The Vocabularies Task Group (TG4) of the Biodiversity Data Quality Interest Group is exploring the approaches and technologies TDWG might use to manage vocabularies of data terms and values.

GitHub

Image by Wolfgang Hasselman

Convener

Paula Zermoglio

Motivation

Biodiversity data are increasingly being shared from myriad sources. While the Darwin Core standard defines a set of terms under which data are organized and shared, it does not refer to the actual values used to describe the content of each field. More often than not, distinct sources utilize diverse criteria to populate the fields. While this has allowed data publication broadly, when it comes to data usage, it becomes apparent that such heterogeneity hinders discoverability and use of the data.
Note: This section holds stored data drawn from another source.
theorem touches_execSiteStopDeasserted {s t : State} (hx : execSiteStopDeasserted s = .next t) :
    Touches Instr.siteStopDeasserted.touched s t := by
  cases hx
  have level (v : Pins) : Touches Instr.siteStopDeasserted.touched s (s.withPins v) := (touches_withPins s v).mono (by decide)
  split
  · dsimp only
    split
    · exact (level _).step (touches_withdrawSite _ _) (by decide)
    · exact level _
  · exact Touches.refl _ _

/-! ### Frames of the lift commands, from a crane and from the supervisor -/

/-- The frame of a command whose request comes from a crane's link or from the port. -/
theorem touches_requested {q : Requester} {s t : State} {ps : List Part} {f : LinkFrame} {i : Instr}
    {run : Requester → State → State × Answer} (hs : f.isReport = false)
    (hf : ∀ c u, runLinkRequest c f u = run (.crane c) u) (h : ∀ q u, Touches ps u (run q u).1)
    (hx : (match q with
      | .crane c => s.fromCrane c f
      | .supervisor => s.supervised i (run .supervisor)) = .next t) :
    Touches (.links :: .alerts :: .lines :: .port :: ps) s t := by
  cases q with
  | crane c =>
    refine (touches_fromCrane_request hs (fun u => (hf c u) ▸ h _ u) hx).mono (fun p hp => ?_)
    simp only [List.mem_cons] at hp ⊢
    grind
  | supervisor =>
    refine (touches_supervised (h .supervisor) hx).mono (fun p hp => ?_)
    simp only [List.mem_cons] at hp ⊢
    grind

end Sys2Proof.Machine

open Sys2Proof.Machine

/-- Settles O1: the first clause of `step`. -/
theorem stepRunsFrontCommand : Obligations.StepRunsFrontCommand := by
  intro i rest s h
  exact step_of_pending h

/-- Settles O3, command by command: the frame of the block's operation, then that of the way the command comes in. -/
theorem commandFrames : Obligations.CommandFrames := by
  intro i s t h
  cases i with dsimp only [exec] at h
  | powerOn => exact touches_execPowerOn h
  | resetAsserted => exact touches_execResetAsserted h
  | siteStopAsserted => exact touches_execSiteStopAsserted h
  | siteStopDeasserted => exact touches_execSiteStopDeasserted h
  | powerLoss => cases h; exact touches_halt s .off
  -- the links
  | linkByteReceived c b good => exact touches_of_whileRunning (fun u => touches_receiveByte u c b good) h
  | linkBadFrame c => exact touches_of_whileRunning (fun u => touches_badFrame_quiet u c) h
  | frameTransmitted c => exact touches_of_whileRunning (fun u => touches_frameSent u c) h
  | status c r => exact touches_fromCrane_report (.inl ⟨r, rfl⟩) h
  | rejoin c r => exact touches_fromCrane_report (.inr ⟨r, rfl⟩) h
  | enter c n =>
    exact (touches_fromCrane_request rfl (touches_enterZone c n) h).within rfl
  | release c n =>
    exact (touches_fromCrane_request rfl (touches_releaseZone c n) h).within rfl
  -- the lifts
  | proposeLift q n f =>
    cases q with
    | crane c => exact (touches_fromCrane_request rfl (touches_propose _ _ f) h).within rfl
    | supervisor => exact (touches_supervised (touches_propose _ n f) h).within rfl
  | confirmLift q id =>
    exact (touches_requested rfl (fun _ _ => rfl) (fun q => touches_confirm q id) h).within rfl
  | amendLift q id f =>
    exact (touches_requested rfl (fun _ _ => rfl) (fun q => touches_amend q id f) h).within rfl
  | cancelLift q id =>
    exact (touches_requested rfl (fun _ _ => rfl) (fun q => touches_cancel q id) h).within rfl
  | lockLift q id =>
    exact (touches_requested rfl (fun _ _ => rfl) (fun q => touches_setLock true q id) h).within rfl
  | unlockLift q id =>
    exact (touches_requested rfl (fun _ _ => rfl) (fun q => touches_setLock false q id) h).within rfl
  | queryLift q id =>
    exact (touches_requested rfl (fun _ _ => rfl) (fun q => touches_queryRecord q id) h).within rfl
  | listLifts q sel flt n =>
    exact (touches_requested rfl (fun _ _ => rfl) (fun q => touches_listRecords q sel flt n) h).within rfl
  | startLift q id =>
    exact (touches_requested rfl (fun _ _ => rfl) (fun q => touches_start q id) h).within rfl
  | finishLift q id =>
    exact (touches_requested rfl (fun _ _ => rfl) (fun q => touches_finish q id) h).within rfl
  | landLift q id =>
    exact (touches_requested rfl (fun _ _ => rfl) (fun q => touches_land q id) h).within rfl
  | suspendLift q id =>
    exact (touches_requested rfl (fun _ _ => rfl) (fun q => touches_suspend q id) h).within rfl
  | resumeLift q id =>
    exact (touches_requested rfl (fun _ _ => rfl) (fun q => touches_resume q id) h).within rfl
  -- the port and the lookups
  | supervisorBadFrame bytes => exact touches_whileRunning_if (fun u => touches_answerBadFrame u bytes) h
  | fetch n =>
    refine touches_of_whileRunning (fun u => ?_) h
    split
    · exact Touches.refl _ _
    · exact touches_fetchBytes u n
  | identify => exact touches_supervised_looking h
  | readClock => exact touches_supervised_looking h
  | planRead sel k n => exact touches_supervised_looking h
  | querySite => exact touches_supervised_looking h
  | queryCrane n => exact touches_supervised_looking h
  | queryCells n => exact touches_supervised_looking h
  | queryWaits => exact touches_supervised_looking h
  | queryConformance n => exact touches_supervised_looking h
  | queryWind n => exact touches_supervised_looking h
  | queryAlerts => exact touches_supervised_looking h
  -- the clock and the plan
  | setTime t => exact (touches_supervised (touches_setClock t) h).within rfl
  | planCrane n f => exact touches_supervised_edit h
  | planChart n ps => exact touches_supervised_edit h
  | planConflicts is => exact touches_supervised_edit h
  | planRemoveConflicts is => exact touches_supervised_edit h
  | planClearConflicts => exact touches_supervised_edit h
  | planCells n m k r => exact touches_supervised_edit h
  | planScheduleDefine k d a b => exact touches_supervised_edit h
  | planScheduleRemove k f => exact touches_supervised_edit h
  | planSite f => exact touches_supervised_edit h
  | planAlertModes is => exact touches_supervised_edit h
  | planDiscard => exact (touches_supervised touches_discardPlan h).within rfl
  | planCommit p => exact (touches_supervised (touches_commitPlan p) h).within rfl
  -- the site and the cranes
  | openSite => exact (touches_supervised touches_openTheSite h).within rfl
  | closeSite => exact (touches_supervised touches_closeTheSite h).within rfl
  | resumeSite => exact (touches_supervised touches_resumeTheSite h).within rfl
  | returnToSetup => exact (touches_supervised touches_returnSiteToSetup h).within rfl
  | forceRelease n m => exact (touches_supervised (touches_forceCells n m) h).within rfl
  | stopCrane n => exact (touches_supervised (touches_stopTheCrane n) h).within rfl
  | clearStop n m => exact (touches_supervised (touches_clearTheStops n m) h).within rfl
  | clearAlerts ks => exact (touches_supervised (touches_clearTheAlerts ks) h).within rfl
  -- the ends of timed operations
  | siteSecondBoundary => exact touches_whileRunning_if (fun u => touches_passSecond u) h
  | storeWriteEnd good => exact touches_whileRunning_if (fun u => touches_endWrite_quiet u good) h
  | assemblyTimeout c => exact touches_whileRunning_if (fun u => touches_badFrame_quiet u c) h
  | reportBoundExpiry c => exact touches_whileRunning_if (fun u => touches_becomeLost u c) h
  | clearingExpiry c x => exact touches_whileRunning_if (fun u => touches_expireClearing u ⟨c, x⟩) h
  | waitDeadline c x => exact touches_whileRunning_if (fun u => touches_expireWait u c x) h
  | confirmDeadline id =>
    refine touches_of_whileRunning (fun u => ?_) h
    split
    · split
      · exact touches_lapse u _
      · exact Touches.refl _ _
    · exact Touches.refl _ _
  | dwellCompletion c => exact touches_whileRunning_if (fun u => touches_completeDwell_quiet u c) h
  | securingTimerExpiry c => exact touches_whileRunning_if (fun u => touches_expireTimer_quiet u c) h
  | sirenPulsePhase => exact touches_whileRunning_if (fun u => touches_turnSiren u) h

namespace Sys2Proof.Machine

/-! ### Relations along a step -/

section
variable {R : State → State → Prop} {ps : List Part} {s t : State}

/-- A command that touches no part the relation reads. -/
theorem Framed.command (fr : Framed R ps) {i : Instr} (h : exec i s = .next t)
    (hi : ps.all (fun p => !i.touched.contains p) = true) : R s t :=
  fr.of (commandFrames i s t h) hi

theorem Framed.whileRunning (fr : Framed R ps) {f : State → State} (hf : ∀ u, R u (f u)) (h : s.whileRunning f = .next t) :
    R s t := by
  cases h
  split
  · exact hf s
  · exact fr.refl s

theorem Framed.whileRunning_if (fr : Framed R ps) {due : State → Bool} {f : State → State} (hf : ∀ u, due u = true → R u (f u))
    (h : s.whileRunning (fun u => if due u then f u else u) = .next t) : R s t := by
  refine fr.whileRunning (fun u => ?_) h
  split
  · rename_i hdue; exact hf u hdue
  · exact fr.refl u

/-- A supervisor request, for a relation that does not read the port. -/
theorem Framed.supervised (fr : Framed R ps) (hps : ps.all (fun p => !([.port] : List Part).contains p) = true) {i : Instr}
    {run : State → State × Answer} (hrun : ∀ u, R u (run u).1) (h : s.supervised i run = .next t) : R s t := by
  refine fr.whileRunning (fun u => ?_) h
  have gathered : R u (u.gather (requestBytes i)) := fr.of (touches_gather u _) hps
  exact fr.frame (touches_respond _ _ _) hps (fr.trans gathered (hrun _))

/-- Along a step, for a relation that reads neither the clock nor the queue nor the count of free values: every command keeps it,
so every step does. -/
theorem Framed.step (fr : Framed R ps) (hps : ps.all (fun p => !([.clock, .draws, .pending] : List Part).contains p) = true)
    (hexec : ∀ i u, exec i u = .next t → R u t) (h : step s = .next t) : R s t := by
  cases hs : s.pending with
  | nil =>
    rw [step_of_empty hs] at h
    cases h
    exact fr.of (touches_idle s) hps
  | cons i rest =>
    rw [step_of_pending hs] at h
    have dequeued : R s (s.withPending rest) :=
      fr.of ((touches_withPending s rest).mono (qs := [.pending]) (ps := [.clock, .draws, .pending]) (by decide)) hps
    exact fr.trans dequeued (hexec i _ h)

end

end Sys2Proof.Machine
end

section
/-!
PROOF. The meaning of each command as the way it comes in and the operation of its block: one equation per command, which proofs
rewrite with instead of unfolding `exec`.
-/
namespace Sys2Proof.Machine

variable (s : State)

/-! ### From the pins -/

theorem exec_powerOn : exec .powerOn s = .next s.startUp.startRaisings := rfl
theorem exec_powerLoss : exec .powerLoss s = .next (s.halt .off) := rfl
theorem exec_resetAsserted :
    exec .resetAsserted s = .next (match s.pins.power with | .off => s | .inReset | .running => s.halt .inReset) := rfl
theorem exec_siteStopAsserted :
    exec .siteStopAsserted s = .next
      (if s.pins.siteStop then s
      else
        let t := s.withPins { s.pins with siteStop := true }
        if t.running then t.raiseSiteStop else t) := rfl
theorem exec_siteStopDeasserted :
    exec .siteStopDeasserted s = .next
      (if s.pins.siteStop then
        let t := s.withPins { s.pins with siteStop := false }
        if t.running then t.withdrawSite .siteStop else t
      else s) := rfl

/-! ### From the links -/

theorem exec_linkByteReceived (c : Crane) (b : Byte) (good : Bool) :
    exec (.linkByteReceived c b good) s = s.whileRunning (fun t => t.receiveByte c b good) := rfl
theorem exec_linkBadFrame (c : Crane) : exec (.linkBadFrame c) s = s.whileRunning (fun t => t.badFrame c) := rfl
theorem exec_frameTransmitted (c : Crane) :
    exec (.frameTransmitted c) s = s.whileRunning (fun t => t.frameSent c) := rfl
theorem exec_status (c : Crane) (r : Report) : exec (.status c r) s = s.fromCrane c (.status r) := rfl
theorem exec_rejoin (c : Crane) (r : Report) : exec (.rejoin c r) s = s.fromCrane c (.rejoin r) := rfl
theorem exec_enter (c : Crane) (n : Nat) : exec (.enter c n) s = s.fromCrane c (.enter n) := rfl
theorem exec_release (c : Crane) (n : Nat) : exec (.release c n) s = s.fromCrane c (.release n) := rfl

/-! ### Timed ends -/

theorem exec_siteSecondBoundary :
    exec .siteSecondBoundary s = s.whileRunning (fun t => if t.boundaryDue then t.passSecond else t) := rfl
theorem exec_storeWriteEnd (good : Bool) :
    exec (.storeWriteEnd good) s = s.whileRunning (fun t => if t.plan.write.isSome then t.endWrite good else t) := rfl
theorem exec_assemblyTimeout (c : Crane) :
    exec (.assemblyTimeout c) s = s.whileRunning (fun t => if t.assemblyOverdue c then t.badFrame c else t) := rfl
theorem exec_reportBoundExpiry (c : Crane) :
    exec (.reportBoundExpiry c) s = s.whileRunning (fun t => if t.boundDue c then t.becomeLost c else t) := rfl
theorem exec_clearingExpiry (c : Crane) (x : Sector) :
    exec (.clearingExpiry c x) s =
      s.whileRunning (fun t => if t.clearingDue ⟨c, x⟩ then t.expireClearing ⟨c, x⟩ else t) := rfl
theorem exec_waitDeadline (c : Crane) (x : Sector) :
    exec (.waitDeadline c x) s = s.whileRunning (fun t => if t.waitDue c x then t.expireWait c x else t) := rfl
theorem exec_confirmDeadline (id : Nat) :
    exec (.confirmDeadline id) s = s.whileRunning (fun t =>
      match t.findLift id with
      | some b => if t.reached b.deadline then t.lapse b else t
      | none => t) := rfl
theorem exec_dwellCompletion (c : Crane) :
    exec (.dwellCompletion c) s = s.whileRunning (fun t => if t.dwellDue c then t.completeDwell c else t) := rfl
theorem exec_securingTimerExpiry (c : Crane) :
    exec (.securingTimerExpiry c) s = s.whileRunning (fun t => if t.timerDue c then t.expireTimer c else t) := rfl
theorem exec_sirenPulsePhase :
    exec .sirenPulsePhase s = s.whileRunning (fun t => if t.phaseDue then t.turnSiren else t) := rfl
One way to reduce this variability and improve data use is to provide standardized vocabularies for the community to use. Vocabularies exist for some terms, but are constrained to specific groups or disciplines. Furthermore, there is no best practice defined for the creation of biodiversity data vocabularies for the values captured under Darwin Core terms (hereafter vocabularies-of-values), and no recommended environment in which to do so. This TG aims to create such a framework under the TDWG umbrella, with the ultimate objective of building a corpus of vocabularies of standard values for terms. We identify four target audiences who could potentially benefit from the outcomes of this TG: 1) Data producers (i.e., data collectors) who could capture data using the controlled vocabularies through pick lists and could impart valuable information more efficiently; 2) Data custodians (e.g., staff in museum collections) who could manage, provide and use data more efficiently; 3) Data aggregators who could use the vocabularies to provide infrastructure for data filtering; 4) Data users for whom more effective filtering would represent improvement in data fitness for use.

Currently, other initiatives concerning biodiversity data vocabularies-of-values are scattered, and no other TDWG task group is addressing the issue of the structure of such standards. As this TG is directly related with data quality and use, the Data Quality Interest Group seems the appropriate environment for this work.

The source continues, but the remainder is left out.